=== DATA SHOWN ===

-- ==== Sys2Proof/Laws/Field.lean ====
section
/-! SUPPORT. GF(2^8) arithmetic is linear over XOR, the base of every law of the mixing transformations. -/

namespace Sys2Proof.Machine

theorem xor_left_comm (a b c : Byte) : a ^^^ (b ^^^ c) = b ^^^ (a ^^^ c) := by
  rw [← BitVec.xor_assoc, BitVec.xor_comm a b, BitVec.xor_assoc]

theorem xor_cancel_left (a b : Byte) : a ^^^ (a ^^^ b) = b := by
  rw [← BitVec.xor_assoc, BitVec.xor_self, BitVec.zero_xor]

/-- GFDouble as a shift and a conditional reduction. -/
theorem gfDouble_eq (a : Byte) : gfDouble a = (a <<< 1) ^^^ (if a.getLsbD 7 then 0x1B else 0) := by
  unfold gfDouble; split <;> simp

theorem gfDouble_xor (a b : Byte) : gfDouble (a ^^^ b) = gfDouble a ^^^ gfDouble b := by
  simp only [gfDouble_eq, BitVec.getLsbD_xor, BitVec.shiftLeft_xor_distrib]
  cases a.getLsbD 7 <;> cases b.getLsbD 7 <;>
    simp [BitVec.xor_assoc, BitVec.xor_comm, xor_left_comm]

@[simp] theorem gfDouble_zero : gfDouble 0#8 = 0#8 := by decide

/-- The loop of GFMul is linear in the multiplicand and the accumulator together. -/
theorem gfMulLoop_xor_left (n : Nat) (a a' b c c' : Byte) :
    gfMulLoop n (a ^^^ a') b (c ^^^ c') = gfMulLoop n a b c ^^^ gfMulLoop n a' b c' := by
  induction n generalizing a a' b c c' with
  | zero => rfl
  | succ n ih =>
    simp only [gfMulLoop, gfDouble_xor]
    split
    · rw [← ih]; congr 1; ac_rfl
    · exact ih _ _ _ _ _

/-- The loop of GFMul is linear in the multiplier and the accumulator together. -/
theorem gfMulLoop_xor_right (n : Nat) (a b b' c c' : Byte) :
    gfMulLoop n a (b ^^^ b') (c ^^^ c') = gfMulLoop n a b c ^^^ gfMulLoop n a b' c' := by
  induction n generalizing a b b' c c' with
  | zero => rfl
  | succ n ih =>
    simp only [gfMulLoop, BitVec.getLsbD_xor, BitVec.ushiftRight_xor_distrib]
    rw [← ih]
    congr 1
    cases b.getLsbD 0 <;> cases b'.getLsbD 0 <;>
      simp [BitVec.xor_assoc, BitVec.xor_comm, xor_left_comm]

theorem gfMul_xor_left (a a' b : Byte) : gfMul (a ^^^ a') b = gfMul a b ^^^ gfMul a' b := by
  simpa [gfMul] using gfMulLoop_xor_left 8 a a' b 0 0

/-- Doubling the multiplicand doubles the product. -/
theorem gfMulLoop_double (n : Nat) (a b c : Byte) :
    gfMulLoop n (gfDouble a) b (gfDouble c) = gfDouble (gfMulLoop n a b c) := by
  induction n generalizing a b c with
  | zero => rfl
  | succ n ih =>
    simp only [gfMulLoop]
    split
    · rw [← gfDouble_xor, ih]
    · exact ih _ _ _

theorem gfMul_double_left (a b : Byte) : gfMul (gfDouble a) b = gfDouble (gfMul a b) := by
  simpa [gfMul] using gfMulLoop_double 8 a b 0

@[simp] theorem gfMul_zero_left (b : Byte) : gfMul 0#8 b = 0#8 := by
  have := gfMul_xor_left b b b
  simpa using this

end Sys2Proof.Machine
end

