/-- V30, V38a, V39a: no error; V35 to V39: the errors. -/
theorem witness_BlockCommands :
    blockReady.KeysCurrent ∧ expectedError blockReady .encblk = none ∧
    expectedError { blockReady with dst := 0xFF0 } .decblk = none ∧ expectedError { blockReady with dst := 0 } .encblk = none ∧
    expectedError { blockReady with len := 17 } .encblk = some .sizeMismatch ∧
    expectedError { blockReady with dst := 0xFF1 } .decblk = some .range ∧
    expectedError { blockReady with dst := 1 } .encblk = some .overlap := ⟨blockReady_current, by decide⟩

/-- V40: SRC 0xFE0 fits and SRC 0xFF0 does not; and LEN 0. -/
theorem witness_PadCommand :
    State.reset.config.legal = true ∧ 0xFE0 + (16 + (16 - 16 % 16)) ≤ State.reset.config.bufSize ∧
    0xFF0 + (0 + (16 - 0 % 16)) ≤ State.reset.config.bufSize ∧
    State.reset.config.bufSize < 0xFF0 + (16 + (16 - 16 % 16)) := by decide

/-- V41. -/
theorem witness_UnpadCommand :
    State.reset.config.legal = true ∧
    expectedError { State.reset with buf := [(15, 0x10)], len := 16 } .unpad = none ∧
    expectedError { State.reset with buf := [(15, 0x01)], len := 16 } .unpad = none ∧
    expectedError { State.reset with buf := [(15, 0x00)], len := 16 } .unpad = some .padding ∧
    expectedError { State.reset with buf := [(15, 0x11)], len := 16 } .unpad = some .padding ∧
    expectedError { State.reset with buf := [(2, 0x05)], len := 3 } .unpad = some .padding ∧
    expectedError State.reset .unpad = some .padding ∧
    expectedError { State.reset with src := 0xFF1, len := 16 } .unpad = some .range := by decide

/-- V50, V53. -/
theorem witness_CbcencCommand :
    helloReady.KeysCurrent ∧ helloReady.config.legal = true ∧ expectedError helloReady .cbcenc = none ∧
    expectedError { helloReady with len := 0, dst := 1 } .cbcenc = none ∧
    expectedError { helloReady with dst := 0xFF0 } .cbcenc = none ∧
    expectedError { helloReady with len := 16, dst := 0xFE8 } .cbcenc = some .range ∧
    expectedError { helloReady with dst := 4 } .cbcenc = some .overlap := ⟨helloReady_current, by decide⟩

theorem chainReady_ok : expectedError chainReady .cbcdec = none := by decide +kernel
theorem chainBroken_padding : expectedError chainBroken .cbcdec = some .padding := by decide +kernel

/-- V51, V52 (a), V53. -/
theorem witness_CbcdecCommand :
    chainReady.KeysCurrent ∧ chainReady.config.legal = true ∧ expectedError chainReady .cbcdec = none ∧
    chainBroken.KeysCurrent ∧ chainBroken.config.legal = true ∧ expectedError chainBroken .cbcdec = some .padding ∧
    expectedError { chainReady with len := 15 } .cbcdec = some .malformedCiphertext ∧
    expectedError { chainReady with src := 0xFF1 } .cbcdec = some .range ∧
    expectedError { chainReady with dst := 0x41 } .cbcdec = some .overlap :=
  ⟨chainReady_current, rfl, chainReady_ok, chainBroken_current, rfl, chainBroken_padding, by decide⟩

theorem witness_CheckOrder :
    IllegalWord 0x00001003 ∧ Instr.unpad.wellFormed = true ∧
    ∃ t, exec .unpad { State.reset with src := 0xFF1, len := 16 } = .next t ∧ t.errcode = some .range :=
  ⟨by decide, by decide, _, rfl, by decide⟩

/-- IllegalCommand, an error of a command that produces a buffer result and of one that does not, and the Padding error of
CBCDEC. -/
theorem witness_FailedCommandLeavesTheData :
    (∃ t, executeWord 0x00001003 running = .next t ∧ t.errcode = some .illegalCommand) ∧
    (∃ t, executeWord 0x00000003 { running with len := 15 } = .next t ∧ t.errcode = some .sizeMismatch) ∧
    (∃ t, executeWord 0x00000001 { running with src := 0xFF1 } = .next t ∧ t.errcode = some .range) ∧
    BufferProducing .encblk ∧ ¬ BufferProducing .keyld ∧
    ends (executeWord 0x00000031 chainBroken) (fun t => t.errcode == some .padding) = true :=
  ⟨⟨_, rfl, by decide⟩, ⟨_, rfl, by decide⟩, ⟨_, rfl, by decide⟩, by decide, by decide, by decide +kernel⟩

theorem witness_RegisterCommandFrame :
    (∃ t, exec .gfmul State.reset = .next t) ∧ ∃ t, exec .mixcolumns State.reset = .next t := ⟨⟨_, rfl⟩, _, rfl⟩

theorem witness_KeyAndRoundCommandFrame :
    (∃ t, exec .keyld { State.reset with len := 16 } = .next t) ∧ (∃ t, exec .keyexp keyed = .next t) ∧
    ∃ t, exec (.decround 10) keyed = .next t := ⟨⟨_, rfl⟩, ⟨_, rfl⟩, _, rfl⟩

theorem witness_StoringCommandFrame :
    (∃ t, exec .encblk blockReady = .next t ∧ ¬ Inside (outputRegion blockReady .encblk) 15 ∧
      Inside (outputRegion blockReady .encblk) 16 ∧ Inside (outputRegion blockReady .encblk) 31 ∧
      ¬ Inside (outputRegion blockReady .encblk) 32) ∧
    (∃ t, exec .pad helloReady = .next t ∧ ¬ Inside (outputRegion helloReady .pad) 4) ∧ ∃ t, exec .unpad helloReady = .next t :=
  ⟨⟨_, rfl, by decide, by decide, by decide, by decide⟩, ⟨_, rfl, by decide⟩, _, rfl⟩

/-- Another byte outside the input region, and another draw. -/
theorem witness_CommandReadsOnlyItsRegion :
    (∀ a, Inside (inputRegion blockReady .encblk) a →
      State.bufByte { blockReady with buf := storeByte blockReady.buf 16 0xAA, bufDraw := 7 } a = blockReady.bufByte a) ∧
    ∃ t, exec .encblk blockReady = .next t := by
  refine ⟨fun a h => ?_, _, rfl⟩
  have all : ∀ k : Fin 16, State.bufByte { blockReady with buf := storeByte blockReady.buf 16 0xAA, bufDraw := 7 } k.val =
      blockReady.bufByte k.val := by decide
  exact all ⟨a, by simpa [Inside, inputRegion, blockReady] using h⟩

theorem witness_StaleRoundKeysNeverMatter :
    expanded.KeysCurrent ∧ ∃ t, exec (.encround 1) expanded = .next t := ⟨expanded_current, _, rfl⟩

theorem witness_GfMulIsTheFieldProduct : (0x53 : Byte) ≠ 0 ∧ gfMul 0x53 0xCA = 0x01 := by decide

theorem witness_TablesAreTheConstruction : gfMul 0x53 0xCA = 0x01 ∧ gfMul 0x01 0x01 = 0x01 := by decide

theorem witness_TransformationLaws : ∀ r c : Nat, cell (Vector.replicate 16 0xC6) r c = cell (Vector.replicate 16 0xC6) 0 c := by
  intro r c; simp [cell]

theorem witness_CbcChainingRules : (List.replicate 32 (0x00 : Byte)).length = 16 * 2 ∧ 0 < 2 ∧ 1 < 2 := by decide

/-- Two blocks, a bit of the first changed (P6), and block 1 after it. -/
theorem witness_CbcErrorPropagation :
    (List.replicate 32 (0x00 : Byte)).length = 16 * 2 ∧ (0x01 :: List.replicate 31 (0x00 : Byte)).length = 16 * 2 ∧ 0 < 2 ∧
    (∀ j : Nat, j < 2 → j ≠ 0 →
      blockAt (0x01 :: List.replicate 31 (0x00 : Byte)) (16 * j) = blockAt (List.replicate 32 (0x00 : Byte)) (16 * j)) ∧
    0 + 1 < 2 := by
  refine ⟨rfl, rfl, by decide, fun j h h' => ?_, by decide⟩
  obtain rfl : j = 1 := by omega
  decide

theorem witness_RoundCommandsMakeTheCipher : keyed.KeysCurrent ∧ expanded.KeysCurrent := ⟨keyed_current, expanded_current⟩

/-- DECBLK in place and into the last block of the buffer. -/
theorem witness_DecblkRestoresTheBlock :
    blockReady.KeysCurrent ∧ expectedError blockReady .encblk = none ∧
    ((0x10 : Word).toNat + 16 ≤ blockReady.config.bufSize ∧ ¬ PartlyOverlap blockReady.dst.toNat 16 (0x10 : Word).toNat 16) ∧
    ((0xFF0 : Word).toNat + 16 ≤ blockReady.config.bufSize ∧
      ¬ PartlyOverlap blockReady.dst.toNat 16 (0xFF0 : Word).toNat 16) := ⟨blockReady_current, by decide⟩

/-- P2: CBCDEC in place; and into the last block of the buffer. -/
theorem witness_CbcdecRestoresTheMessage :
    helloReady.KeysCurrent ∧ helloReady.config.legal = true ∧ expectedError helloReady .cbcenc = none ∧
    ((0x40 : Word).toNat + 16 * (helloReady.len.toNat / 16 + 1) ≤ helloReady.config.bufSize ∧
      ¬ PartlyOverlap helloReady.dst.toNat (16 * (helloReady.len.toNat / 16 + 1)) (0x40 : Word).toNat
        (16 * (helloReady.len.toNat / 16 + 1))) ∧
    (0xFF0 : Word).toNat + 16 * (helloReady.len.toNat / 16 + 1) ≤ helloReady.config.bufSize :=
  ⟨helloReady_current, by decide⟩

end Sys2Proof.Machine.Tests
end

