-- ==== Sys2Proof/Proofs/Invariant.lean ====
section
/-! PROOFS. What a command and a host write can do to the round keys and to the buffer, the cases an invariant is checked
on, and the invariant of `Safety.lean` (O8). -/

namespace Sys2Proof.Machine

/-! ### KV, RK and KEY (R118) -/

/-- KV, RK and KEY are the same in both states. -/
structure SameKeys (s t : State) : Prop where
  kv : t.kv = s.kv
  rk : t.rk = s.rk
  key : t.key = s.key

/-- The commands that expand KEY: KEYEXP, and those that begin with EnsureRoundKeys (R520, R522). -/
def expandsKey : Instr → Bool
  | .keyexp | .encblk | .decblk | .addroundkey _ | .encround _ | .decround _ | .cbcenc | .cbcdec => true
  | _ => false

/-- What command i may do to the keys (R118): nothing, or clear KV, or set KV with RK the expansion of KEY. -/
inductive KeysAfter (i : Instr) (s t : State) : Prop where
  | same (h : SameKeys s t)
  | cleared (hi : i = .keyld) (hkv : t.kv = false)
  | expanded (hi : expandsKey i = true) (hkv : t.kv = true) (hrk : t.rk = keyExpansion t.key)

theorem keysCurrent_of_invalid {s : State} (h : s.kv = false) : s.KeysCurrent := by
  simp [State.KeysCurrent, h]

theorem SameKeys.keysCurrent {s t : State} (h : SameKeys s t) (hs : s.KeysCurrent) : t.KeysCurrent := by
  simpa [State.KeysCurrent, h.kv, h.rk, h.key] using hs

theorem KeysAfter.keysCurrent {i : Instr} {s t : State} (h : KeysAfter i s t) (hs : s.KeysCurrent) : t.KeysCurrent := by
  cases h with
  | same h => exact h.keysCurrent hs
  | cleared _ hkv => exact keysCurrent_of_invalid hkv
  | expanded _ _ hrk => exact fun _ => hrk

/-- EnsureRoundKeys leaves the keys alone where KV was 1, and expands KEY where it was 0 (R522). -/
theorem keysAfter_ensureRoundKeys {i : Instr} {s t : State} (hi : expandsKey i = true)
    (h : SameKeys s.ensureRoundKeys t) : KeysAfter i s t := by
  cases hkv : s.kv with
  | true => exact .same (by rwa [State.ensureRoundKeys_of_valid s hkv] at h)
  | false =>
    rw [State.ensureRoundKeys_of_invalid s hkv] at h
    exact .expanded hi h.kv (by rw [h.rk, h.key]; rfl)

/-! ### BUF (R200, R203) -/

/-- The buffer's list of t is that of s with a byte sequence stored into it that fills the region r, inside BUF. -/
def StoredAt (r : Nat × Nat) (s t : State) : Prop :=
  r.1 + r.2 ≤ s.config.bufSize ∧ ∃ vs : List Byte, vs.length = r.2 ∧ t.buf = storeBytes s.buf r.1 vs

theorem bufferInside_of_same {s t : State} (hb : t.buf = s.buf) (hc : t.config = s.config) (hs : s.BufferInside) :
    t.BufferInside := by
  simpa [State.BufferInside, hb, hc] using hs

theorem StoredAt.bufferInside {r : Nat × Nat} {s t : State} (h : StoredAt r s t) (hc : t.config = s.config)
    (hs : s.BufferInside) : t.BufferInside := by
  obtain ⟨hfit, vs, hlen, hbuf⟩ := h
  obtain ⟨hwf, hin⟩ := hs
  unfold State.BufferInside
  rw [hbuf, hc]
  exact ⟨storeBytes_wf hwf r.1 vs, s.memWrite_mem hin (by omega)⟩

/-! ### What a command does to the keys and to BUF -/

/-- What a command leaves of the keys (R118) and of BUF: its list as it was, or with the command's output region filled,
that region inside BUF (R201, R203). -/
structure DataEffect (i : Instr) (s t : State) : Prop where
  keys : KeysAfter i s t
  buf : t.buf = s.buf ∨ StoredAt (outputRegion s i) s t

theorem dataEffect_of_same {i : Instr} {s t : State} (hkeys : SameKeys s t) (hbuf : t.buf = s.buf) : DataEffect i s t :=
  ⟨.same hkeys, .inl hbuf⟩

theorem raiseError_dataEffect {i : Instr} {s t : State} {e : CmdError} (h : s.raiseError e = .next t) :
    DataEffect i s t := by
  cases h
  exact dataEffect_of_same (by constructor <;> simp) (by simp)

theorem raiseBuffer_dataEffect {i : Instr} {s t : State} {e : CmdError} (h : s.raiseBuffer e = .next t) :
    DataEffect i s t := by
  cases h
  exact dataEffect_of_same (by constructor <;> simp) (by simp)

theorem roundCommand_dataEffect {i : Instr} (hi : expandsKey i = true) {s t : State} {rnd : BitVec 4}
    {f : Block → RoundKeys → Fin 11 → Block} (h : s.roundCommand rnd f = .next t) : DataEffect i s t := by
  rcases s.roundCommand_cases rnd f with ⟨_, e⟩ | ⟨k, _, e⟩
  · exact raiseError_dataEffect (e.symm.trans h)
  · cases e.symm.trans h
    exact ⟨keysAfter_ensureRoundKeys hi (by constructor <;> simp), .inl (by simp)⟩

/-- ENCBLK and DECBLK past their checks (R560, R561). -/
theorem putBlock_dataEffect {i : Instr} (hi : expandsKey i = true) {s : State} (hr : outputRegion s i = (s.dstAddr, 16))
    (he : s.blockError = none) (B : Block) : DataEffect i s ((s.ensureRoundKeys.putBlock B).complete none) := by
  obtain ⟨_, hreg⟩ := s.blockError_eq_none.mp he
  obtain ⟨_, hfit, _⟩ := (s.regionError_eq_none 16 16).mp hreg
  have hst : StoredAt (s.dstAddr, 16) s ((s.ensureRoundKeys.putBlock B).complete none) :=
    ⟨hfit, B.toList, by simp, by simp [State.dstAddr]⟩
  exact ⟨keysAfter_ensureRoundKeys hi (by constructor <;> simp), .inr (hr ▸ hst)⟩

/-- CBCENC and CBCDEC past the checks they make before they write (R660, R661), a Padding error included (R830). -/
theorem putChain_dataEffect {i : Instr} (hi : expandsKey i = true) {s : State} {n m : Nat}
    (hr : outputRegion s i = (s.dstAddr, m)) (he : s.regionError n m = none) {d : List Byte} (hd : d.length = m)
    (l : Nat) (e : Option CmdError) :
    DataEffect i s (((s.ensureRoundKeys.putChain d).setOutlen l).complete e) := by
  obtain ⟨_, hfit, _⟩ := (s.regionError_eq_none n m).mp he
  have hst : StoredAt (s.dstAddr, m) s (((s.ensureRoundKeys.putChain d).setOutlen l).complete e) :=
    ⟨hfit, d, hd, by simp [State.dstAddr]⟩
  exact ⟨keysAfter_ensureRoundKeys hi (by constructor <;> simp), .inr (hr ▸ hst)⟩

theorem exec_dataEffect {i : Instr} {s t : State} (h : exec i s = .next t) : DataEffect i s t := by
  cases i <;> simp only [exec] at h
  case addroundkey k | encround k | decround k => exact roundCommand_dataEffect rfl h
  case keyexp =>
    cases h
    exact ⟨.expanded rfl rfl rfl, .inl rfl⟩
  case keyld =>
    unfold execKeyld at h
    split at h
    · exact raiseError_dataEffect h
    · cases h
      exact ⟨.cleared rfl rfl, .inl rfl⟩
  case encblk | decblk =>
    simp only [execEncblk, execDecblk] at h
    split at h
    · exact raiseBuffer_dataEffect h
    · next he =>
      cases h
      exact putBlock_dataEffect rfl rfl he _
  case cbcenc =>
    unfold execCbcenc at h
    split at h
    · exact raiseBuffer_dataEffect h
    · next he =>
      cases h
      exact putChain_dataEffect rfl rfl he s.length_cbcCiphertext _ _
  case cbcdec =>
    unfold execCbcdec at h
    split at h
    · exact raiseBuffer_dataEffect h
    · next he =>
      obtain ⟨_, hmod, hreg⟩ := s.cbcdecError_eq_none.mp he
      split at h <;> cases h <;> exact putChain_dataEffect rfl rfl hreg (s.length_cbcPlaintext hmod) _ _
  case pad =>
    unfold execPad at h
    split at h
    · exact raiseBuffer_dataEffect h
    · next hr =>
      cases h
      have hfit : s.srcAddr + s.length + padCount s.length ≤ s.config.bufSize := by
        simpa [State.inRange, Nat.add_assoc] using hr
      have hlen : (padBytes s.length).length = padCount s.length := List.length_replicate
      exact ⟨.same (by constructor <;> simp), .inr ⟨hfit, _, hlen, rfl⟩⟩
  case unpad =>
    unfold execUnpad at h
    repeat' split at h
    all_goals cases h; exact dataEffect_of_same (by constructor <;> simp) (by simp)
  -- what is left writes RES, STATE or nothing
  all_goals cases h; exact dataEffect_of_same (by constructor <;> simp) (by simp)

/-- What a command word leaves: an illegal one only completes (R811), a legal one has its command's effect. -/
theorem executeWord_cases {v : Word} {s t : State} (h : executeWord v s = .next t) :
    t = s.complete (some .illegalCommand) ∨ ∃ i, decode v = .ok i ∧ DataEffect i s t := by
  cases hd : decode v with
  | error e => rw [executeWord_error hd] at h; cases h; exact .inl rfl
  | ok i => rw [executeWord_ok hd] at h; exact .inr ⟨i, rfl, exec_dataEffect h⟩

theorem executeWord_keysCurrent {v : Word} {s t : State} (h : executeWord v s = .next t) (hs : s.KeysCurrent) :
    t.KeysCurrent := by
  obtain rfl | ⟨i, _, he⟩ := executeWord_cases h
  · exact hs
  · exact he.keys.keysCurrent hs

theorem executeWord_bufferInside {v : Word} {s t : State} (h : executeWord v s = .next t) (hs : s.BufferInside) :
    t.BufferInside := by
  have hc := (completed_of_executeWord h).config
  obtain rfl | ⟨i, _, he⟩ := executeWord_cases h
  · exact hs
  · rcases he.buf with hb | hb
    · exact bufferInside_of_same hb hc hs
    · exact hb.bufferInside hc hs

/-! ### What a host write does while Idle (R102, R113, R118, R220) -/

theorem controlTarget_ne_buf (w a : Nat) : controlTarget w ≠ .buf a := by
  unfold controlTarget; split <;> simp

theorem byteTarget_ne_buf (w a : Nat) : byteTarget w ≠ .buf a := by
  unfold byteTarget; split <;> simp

===

WHAT TO PRODUCE
Only lines holding the string "constructor" are wanted; gather each one from the entries above.

EXERCISE OUTPUT
  exact dataEffect_of_same (by constructor <;> simp) (by simp)
  exact dataEffect_of_same (by constructor <;> simp) (by simp)
    exact ⟨keysAfter_ensureRoundKeys hi (by constructor <;> simp), .inl (by simp)⟩
  exact ⟨keysAfter_ensureRoundKeys hi (by constructor <;> simp), .inr (hr ▸ hst)⟩
  exact ⟨keysAfter_ensureRoundKeys hi (by constructor <;> simp), .inr (hr ▸ hst)⟩
      exact ⟨.same (by constructor <;> simp), .inr ⟨hfit, _, hlen, rfl⟩⟩
    all_goals cases h; exact dataEffect_of_same (by constructor <;> simp) (by simp)
  all_goals cases h; exact dataEffect_of_same (by constructor <;> simp) (by simp)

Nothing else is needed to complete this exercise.